Read docs/HARNESS.md first. It documents the full 4-layer verification loop, expected outputs, Tcl harness pitfalls, and the command addition checklist. Everything below is supplementary.

Priority Order (most to least important):

1. DST Tests (REQUIRED for I/O components)

#[test]
fn test_with_fault_injection() {
    for seed in 0..50 {  // Minimum 10 seeds, prefer 50+
        let mut harness = SimulationHarness::new(seed);
        harness.enable_chaos();  // Random faults

        // Run test scenario
        harness.run_scenario(|ctx| async {
            // Test logic here
        });

        harness.verify_invariants();
    }
}

DST tests MUST:

  • Run with multiple seeds (minimum 10, ideally 50+)
  • Include fault injection (network drops, delays, failures)
  • Verify invariants after each operation
  • Be deterministic given the same seed

2. Unit Tests (REQUIRED for pure logic)

  • Test pure logic without I/O
  • Use InMemoryObjectStore for storage tests
  • Include edge cases: empty inputs, max values, overflow

3. Integration Tests

  • Test component interactions
  • Use real async runtime but simulated I/O

4. Redis Compatibility Tests (Official Tcl Suite)
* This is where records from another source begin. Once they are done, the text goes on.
-- ==== Sys2Proof/Machine/VdiOps.lean ====
section
/-! DEFINITION. Queue states and virtual device instances as shared operations (R235, R410-R419): suspend, disable, the function reset, removal and the
dirty-page log. -/
namespace Sys2Proof.Machine

/-- A run handed to the zero engine (R127). -/
def Half.freeRun (x : Half) (l : List Nat) : Half :=
  ({ x with str := { x.str with gran := l.foldl (fun m g => kput (fun _ => 0) m g 1) x.str.gran, zeroQ := x.str.zeroQ ++ l } } : Half).syncFree

/-! ## Queue states (R235) -/

/-- A queue has no command on a core or the Sieve. -/
def State.queueQuiet (s : State) (q : Nat) : Bool :=
  let x := s.half (qHalf q)
  !(x.cores.any fun c => match c.2.run with | some r => decide (r.org = .queue q) | none => false) &&
    (match x.sieve with | some r => decide (r.org ≠ .queue q) | none => true)

/-- A VDI has no command on a core or the Sieve of half `h`. -/
def State.vdiQuiet (s : State) (h v : Nat) : Bool :=
  let x := s.half h
  !(x.cores.any fun c => match c.2.run with | some r => decide (r.vdi = v) | none => false) &&
    (match x.sieve with | some r => decide (r.vdi ≠ v) | none => true)

/-- The running tiles that satisfy `p` dropped with the watchdog kill (R94). -/
def State.killRuns (s : State) (h : Nat) (p : Run → Bool) : State :=
  (s.half h).cores.foldl (fun t c => match c.2.run with
    | some r => if p r then t.killRun h c.1 else t
    | none => t) s

/-- Enable: the indices are 0, the generation is kept. -/
def Half.enableQueue (x : Half) (u : Nat) : Half :=
  ((((x.setFld F.TEL_DB_HEAD_head 0 u).setFld F.TEL_DB_TAIL_tail 0 u).setFld F.TEL_DB_CQ_TAIL_cq_tail 0 u).setFld F.TEL_DB_CQ_HEAD_cq_head 0 u).setFld
    F.TEL_DB_STATE_state 1 u

/-- Doorbell registers other than the generation at their reset values, and the queue's work forgotten; its record stays. -/
def Half.clearQueue (x : Half) (u : Nat) : Half :=
  let y := ((((x.setFld F.TEL_DB_HEAD_head 0 u).setFld F.TEL_DB_TAIL_tail 0 u).setFld F.TEL_DB_CQ_TAIL_cq_tail 0 u).setFld F.TEL_DB_CQ_HEAD_cq_head 0 u).setFld
    F.TEL_DB_INFLIGHT_inflight 0 u
  ((y.setFld F.TEL_DB_STATE_state 0 u).setFld F.TEL_DB_STATE_irq_en 0 u).updQueue u fun k => { Queue.disabled with record := k.record }

/-- Disable: tiles dropped, watches dropped, everything abandoned; the generation rises. -/
def State.disableQueue (s : State) (q : Nat) : State :=
  let h := qHalf q
  let u := qIdx q
  let c := qCtx ((s.half h).queue u).record
  let s1 := (s.killRuns h fun r => decide (r.org = .queue q)).dropWatch q
  (s1.upd h fun x => (x.clearQueue u).qGenUp u).noteIdle h c

/-- Suspend: nothing further is dispatched; `own`: remote WAITs are rewound as part of it. -/
def State.suspendQueue (s : State) (q : Nat) (own : Bool) : State :=
  let s1 := if own then s.rewind q else s
  (s1.upd (qHalf q) fun x => (x.setFld F.TEL_DB_STATE_state 4 (qIdx q)).updQueue (qIdx q) fun k => { k with eligVt := none }).noteIdle (qHalf q) (qCtx ((s.half (qHalf q)).queue (qIdx q)).record)

/-- Resume: dispatch restarts from head, and its row condition is evaluated again (R234, R235). -/
def State.resumeQueue (s : State) (q : Nat) : State :=
  (s.upd (qHalf q) fun x => ((x.setFld F.TEL_DB_STATE_state 1 (qIdx q)).updQueue (qIdx q) fun k => { k with cond := k.cond.map CondRt.afresh }).syncQueue
    (qIdx q)).noteReady q

/-! ## Generations and the function reset (R410-R413) -/

/-- The queue IDs of a VDI. -/
def Vdi.queueIds (x : Vdi) : List Nat := (List.range (vQCount x.cfg)).map (x.half * 8192 + vQFirst x.cfg + ·)

/-- A queue's generation raised by 1, a remote WAIT rewound in the same step (R240, R410). -/
def State.raiseQueue (s : State) (q : Nat) : State :=
  match ((s.half (qHalf q)).queue (qIdx q)).wait with
  | some w => if w.remote then s.rewind q else s.upd (qHalf q) fun x => x.qGenUp (qIdx q)
  | none => s.upd (qHalf q) fun x => x.qGenUp (qIdx q)

/-- The generations of a VDI and of all its queues raised (R410). -/
def State.raiseVdi (s : State) (v : Nat) : State :=
  let x := s.vdi v
  let g := (x.gen + 1) % 2 ^ 16
  x.queueIds.foldl (fun t q => t.raiseQueue q) ((s.setVdi v { x with gen := g }).upd x.half fun y => y.setFld F.TEL_GEN_generation g v)

/-- Granules of an owner freed; those in a vault's ranges wait for the vault (R412, R489). -/
def State.freeGranules (s : State) (v : Nat) : State :=
  [0, 1].foldl (fun t h =>
    let l := ((t.half h).str.gran.filter fun e => e.2 = 2 + v).map (·.1)
    let kept (g : Nat) : Bool := t.inVault (strBase h + g * 0x10000) 0x10000
    t.upd h fun x =>
      let y := x.freeRun (l.filter fun g => !kept g)
      { y with str := { y.str with heldBack := y.str.heldBack ++ l.filter kept, models := y.str.models.filter fun m => m.vdi ≠ v } }) s

/-- The accounting of a context record at 0: jobs and the fields of an L record (R243, R507). -/
def Ctx.unaccount (x : Ctx) : Ctx := { x with raw := setBits x.raw 192 32 0 % 2 ^ 256 }

/-- The Teller registers of a VDI that F restores, but the windows, which the configuration keeps (R394, R507). -/
def Half.tellerF (x : Half) (v : Nat) : Half :=
  { x with regs := kmapV regDefault x.regs fun k w =>
      if k / 2 ^ 16 % 2 ^ 16 = v then restoreWord k w (fun f => f.byF &&
        (f.reg = .TEL_NOTICE || f.reg = .TEL_NOTICE_EN || f.reg = .TEL_NOTICE_DETAIL || f.reg = .TEL_MBX_REQ || f.reg = .TEL_MBX_STAT)) else w }

/-- Steps 1 to 5 of a VDI function reset (R412): a Sieve command of the VDI runs on. -/
def State.resetVdi (s : State) (v : Nat) : State :=
  let h := s.hostOf v
  let s1 := (s.raiseVdi v).upd h fun x => (x.setFld F.TEL_STATE_state 3 v).tellerF v
  let s2 := (s1.killRuns h fun r => decide (r.vdi = v)).killRuns (peer h) fun r => decide (r.vdi = v)
  let drop (x : Half) : Half := { x with cores := kmapV (fun _ => Core.idle) x.cores fun _ c => c.dropVdi v }
  let s3 : State := { s2 with h0 := drop s2.h0, h1 := drop s2.h1 }
  let first := h * 8192 + vQFirst (s.vdi v).cfg
  let s4 := ((s3.half h).disp.queues.filter fun k => decide (first ≤ h * 8192 + k.1) && decide (h * 8192 + k.1 < first + vQCount (s.vdi v).cfg)).foldl
    (fun t k => (t.dropWatch (h * 8192 + k.1)).upd h fun x => (x.clearQueue k.1).setQueue k.1 Queue.disabled) s3
  let s5 := s4.freeGranules v
  let own := (s5.ctxs.filter fun c => cVdi c.2.raw = v).map (·.1)
  let s6 : State := { s5 with ctxs := kmapV (fun _ => Ctx.none) s5.ctxs fun _ c => if cVdi c.raw = v then c.unaccount else c }
  own.foldl (fun t c => (t.noteIdle h c).touchCtx h c) s6

/-- What a removed VDI held goes: queues, contexts, windows and gateway queues; its page reads 0 (R403, R413). -/
def State.releaseVdi (s : State) (v : Nat) : State :=
  let x := s.vdi v
  let mine (c : Nat) : Bool := decide (bits c 19 1 = x.profile) && decide (vCFirst x.cfg ≤ bits c 0 19) && decide (bits c 0 19 < vCFirst x.cfg + vCCount x.cfg)
  let s1 : State := { s.wipeRecords ((s.ctxs.filter fun c => mine c.1).map (·.1)) with ctxs := s.ctxs.filter fun c => !mine c.1, vdis := kput (fun _ => Vdi.absent) s.vdis v Vdi.absent }
  let s2 := [0, 1].foldl (fun t h => t.upd h fun y => { y with disp := { y.disp with
    cached := y.disp.cached.filter fun c => !mine c, dirty := y.disp.dirty.filter (fun c => !mine c.1)
    active := y.disp.active.filter (fun c => !mine c.1), charge := y.disp.charge.filter (fun c => !mine c.1) } }) s1
  s2.upd x.half fun y =>
    let own := y.gtw.queueOwner.filter fun e => e.2 = v + 1
    ({ y with gtw := { y.gtw with
      queueOwner := y.gtw.queueOwner.filter fun e => e.2 ≠ v + 1
      queues := y.gtw.queues.filter fun e => !(own.any fun o => o.1 = e.1) } } : Half).hideVdi v

/-! ## The dirty-page log (R416-R418) -/

/-- A bitmap buffer of the log zeroed. -/
def State.zeroBitmap (s : State) (v k : Nat) : State :=
  let x := s.vdi v
  s.zero (x.bitmaps.getD k 0) ((pagesBefore x.cfg 8 + 7) / 8 + 63 - ((pagesBefore x.cfg 8 + 7) / 8 + 63) % 64)

/-- The swap: the other buffer, zeroed, is active. -/
def State.swapLog (s : State) (v : Nat) : State :=
  let x := s.vdi v
  let b := 1 - x.logBuf
  ((s.zeroBitmap v b).setVdi v { x with logBuf := b }).upd x.half fun y => (y.setFld F.TEL_VDI_STAT_log_buf b v).setFld F.TEL_VDI_STAT_log_pages 0 v

/-- A migration step completed (R416, R423): the phase and the register. -/
def State.migrated (s : State) (v step : Nat) (done : Bool) : State :=
  (s.setVdi v { s.vdi v with migStep := if done then 0 else step + 1 }).upd (s.hostOf v) fun x => x.setFld F.TEL_VDI_STAT_mig_step step v

end Sys2Proof.Machine
end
Run the official Redis test suite against our implementation:

./scripts/run-redis-compat.sh                          # default test files
./scripts/run-redis-compat.sh unit/type/string         # specific test file
./scripts/run-redis-compat.sh unit/type/incr unit/expire  # multiple files

IMPORTANT: Tcl Harness Pitfalls (read before modifying commands)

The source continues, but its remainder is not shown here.